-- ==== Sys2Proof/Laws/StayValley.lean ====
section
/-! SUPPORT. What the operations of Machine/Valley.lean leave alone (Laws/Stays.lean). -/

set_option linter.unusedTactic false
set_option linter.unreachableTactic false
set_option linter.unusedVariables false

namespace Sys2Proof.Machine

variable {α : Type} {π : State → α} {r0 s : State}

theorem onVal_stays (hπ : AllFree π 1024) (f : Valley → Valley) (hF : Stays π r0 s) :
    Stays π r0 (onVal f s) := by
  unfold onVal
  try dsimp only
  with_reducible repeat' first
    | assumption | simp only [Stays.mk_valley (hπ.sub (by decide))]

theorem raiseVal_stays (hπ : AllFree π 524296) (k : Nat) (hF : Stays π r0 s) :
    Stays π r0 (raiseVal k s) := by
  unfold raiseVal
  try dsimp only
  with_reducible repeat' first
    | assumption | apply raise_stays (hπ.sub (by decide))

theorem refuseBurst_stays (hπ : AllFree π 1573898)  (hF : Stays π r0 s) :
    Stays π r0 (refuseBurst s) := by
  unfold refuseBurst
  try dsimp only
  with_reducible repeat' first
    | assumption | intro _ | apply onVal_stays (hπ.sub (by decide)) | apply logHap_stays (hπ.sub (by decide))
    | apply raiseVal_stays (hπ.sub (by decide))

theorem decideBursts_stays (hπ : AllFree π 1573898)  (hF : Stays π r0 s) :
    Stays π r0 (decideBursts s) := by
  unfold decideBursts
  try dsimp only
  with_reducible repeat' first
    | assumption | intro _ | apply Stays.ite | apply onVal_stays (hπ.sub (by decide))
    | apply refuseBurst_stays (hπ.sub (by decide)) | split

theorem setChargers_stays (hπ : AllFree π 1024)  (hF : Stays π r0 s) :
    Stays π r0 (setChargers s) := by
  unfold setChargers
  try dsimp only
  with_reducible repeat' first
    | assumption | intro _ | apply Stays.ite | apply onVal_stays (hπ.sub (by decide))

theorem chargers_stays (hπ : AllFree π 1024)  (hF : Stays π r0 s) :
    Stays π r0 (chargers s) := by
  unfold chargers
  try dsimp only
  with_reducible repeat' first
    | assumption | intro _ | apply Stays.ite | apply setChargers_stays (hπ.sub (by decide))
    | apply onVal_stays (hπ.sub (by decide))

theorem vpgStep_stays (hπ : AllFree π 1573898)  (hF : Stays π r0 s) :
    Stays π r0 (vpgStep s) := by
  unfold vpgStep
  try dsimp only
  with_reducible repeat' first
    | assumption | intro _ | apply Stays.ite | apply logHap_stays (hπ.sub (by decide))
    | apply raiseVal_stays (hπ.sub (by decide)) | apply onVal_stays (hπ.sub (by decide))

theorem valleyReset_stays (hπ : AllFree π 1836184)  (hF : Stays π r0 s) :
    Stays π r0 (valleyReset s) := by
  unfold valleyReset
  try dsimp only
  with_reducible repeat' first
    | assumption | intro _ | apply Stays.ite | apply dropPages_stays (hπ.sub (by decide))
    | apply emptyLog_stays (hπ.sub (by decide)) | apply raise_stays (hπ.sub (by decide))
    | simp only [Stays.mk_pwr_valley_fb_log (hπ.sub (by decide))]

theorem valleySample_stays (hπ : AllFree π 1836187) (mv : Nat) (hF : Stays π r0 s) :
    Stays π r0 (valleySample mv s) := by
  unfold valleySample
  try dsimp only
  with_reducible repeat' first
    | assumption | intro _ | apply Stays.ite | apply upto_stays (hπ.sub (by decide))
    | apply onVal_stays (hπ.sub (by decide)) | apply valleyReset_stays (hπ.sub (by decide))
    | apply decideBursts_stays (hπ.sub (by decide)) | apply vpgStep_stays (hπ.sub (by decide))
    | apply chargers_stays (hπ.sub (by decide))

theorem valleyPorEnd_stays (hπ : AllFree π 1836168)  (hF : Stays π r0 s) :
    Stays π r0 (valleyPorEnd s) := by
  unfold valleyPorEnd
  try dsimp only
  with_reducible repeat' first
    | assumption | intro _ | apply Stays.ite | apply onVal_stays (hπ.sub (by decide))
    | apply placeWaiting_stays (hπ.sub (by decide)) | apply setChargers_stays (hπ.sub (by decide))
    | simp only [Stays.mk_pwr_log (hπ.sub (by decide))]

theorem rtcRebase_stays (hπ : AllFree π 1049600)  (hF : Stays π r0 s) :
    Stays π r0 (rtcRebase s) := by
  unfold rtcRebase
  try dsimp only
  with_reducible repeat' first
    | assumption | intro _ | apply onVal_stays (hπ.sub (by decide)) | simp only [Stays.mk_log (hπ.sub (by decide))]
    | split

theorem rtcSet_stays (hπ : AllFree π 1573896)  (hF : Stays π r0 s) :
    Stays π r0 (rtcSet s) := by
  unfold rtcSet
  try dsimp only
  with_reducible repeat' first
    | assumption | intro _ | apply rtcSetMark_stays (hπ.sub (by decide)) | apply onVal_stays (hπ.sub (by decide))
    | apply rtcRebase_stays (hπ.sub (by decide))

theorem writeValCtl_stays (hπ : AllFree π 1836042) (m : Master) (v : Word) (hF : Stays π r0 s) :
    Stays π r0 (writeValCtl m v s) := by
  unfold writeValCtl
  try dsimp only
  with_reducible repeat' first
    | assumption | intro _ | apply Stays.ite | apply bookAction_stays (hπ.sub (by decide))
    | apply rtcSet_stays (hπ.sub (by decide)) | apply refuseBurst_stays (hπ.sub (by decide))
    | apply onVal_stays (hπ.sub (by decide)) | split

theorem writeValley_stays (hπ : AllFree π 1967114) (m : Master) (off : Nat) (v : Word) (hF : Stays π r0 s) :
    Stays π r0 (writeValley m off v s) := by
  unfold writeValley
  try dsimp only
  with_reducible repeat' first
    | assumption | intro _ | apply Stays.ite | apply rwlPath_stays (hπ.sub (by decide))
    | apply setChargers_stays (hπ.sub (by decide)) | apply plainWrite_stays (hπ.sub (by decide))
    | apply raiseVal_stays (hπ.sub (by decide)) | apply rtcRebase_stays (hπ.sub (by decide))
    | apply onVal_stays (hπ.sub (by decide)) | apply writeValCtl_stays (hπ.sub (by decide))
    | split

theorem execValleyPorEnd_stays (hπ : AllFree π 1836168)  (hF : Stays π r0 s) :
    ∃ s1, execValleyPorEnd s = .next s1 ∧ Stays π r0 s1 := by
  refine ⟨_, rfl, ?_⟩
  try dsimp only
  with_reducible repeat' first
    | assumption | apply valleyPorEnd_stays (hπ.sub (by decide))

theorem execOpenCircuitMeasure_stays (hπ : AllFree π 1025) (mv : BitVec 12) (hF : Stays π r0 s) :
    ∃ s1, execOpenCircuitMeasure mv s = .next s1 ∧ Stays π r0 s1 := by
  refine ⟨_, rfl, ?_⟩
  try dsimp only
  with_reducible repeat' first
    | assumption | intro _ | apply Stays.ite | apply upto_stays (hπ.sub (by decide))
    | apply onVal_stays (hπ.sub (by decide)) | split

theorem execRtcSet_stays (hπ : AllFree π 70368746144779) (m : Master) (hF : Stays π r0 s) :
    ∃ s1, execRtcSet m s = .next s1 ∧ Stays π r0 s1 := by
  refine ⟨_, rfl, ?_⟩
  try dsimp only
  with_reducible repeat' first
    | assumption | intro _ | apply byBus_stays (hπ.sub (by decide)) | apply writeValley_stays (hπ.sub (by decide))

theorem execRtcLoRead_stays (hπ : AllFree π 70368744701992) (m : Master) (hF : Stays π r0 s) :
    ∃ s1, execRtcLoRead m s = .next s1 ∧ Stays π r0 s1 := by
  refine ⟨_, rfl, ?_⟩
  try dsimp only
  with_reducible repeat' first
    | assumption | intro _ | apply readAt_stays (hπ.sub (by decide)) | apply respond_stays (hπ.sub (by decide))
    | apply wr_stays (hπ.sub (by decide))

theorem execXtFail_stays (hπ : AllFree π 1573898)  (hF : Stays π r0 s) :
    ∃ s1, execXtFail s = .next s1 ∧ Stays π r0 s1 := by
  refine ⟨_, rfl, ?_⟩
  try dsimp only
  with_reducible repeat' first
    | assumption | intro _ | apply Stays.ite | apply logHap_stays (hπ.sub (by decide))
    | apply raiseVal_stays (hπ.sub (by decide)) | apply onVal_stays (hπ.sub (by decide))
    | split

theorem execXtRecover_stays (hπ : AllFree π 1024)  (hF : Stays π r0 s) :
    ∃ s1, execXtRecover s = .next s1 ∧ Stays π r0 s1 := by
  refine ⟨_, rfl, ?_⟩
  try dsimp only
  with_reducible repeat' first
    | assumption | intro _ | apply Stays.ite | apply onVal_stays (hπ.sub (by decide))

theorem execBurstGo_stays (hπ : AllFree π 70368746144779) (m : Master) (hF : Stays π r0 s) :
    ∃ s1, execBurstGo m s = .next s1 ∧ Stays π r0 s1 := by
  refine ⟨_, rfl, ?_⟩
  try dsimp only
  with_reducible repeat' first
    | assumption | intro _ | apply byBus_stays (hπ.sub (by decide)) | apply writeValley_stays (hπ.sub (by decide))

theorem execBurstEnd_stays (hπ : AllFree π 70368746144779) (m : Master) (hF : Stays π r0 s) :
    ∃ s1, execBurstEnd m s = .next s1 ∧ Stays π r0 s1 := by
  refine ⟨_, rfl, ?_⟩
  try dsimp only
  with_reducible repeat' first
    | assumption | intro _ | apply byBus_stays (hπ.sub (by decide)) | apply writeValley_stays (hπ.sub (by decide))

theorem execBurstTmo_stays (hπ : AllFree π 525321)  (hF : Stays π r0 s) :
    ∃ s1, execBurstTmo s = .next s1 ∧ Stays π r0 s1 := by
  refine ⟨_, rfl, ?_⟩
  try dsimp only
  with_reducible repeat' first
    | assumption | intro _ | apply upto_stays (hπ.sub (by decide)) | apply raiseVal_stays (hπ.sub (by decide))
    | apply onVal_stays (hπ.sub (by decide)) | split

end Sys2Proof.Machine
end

* **Task details**
The line containing "theorem raiseVal_stays (hπ" marks the end: copy exactly every line from the top of the data above down to it, that line included.

* **Written response**
-- ==== Sys2Proof/Laws/StayValley.lean ====
section
/-! SUPPORT. What the operations of Machine/Valley.lean leave alone (Laws/Stays.lean). -/

set_option linter.unusedTactic false
set_option linter.unreachableTactic false
set_option linter.unusedVariables false

namespace Sys2Proof.Machine

variable {α : Type} {π : State → α} {r0 s : State}

theorem onVal_stays (hπ : AllFree π 1024) (f : Valley → Valley) (hF : Stays π r0 s) :
    Stays π r0 (onVal f s) := by
  unfold onVal
  try dsimp only
  with_reducible repeat' first
    | assumption | simp only [Stays.mk_valley (hπ.sub (by decide))]

theorem raiseVal_stays (hπ : AllFree π 524296) (k : Nat) (hF : Stays π r0 s) :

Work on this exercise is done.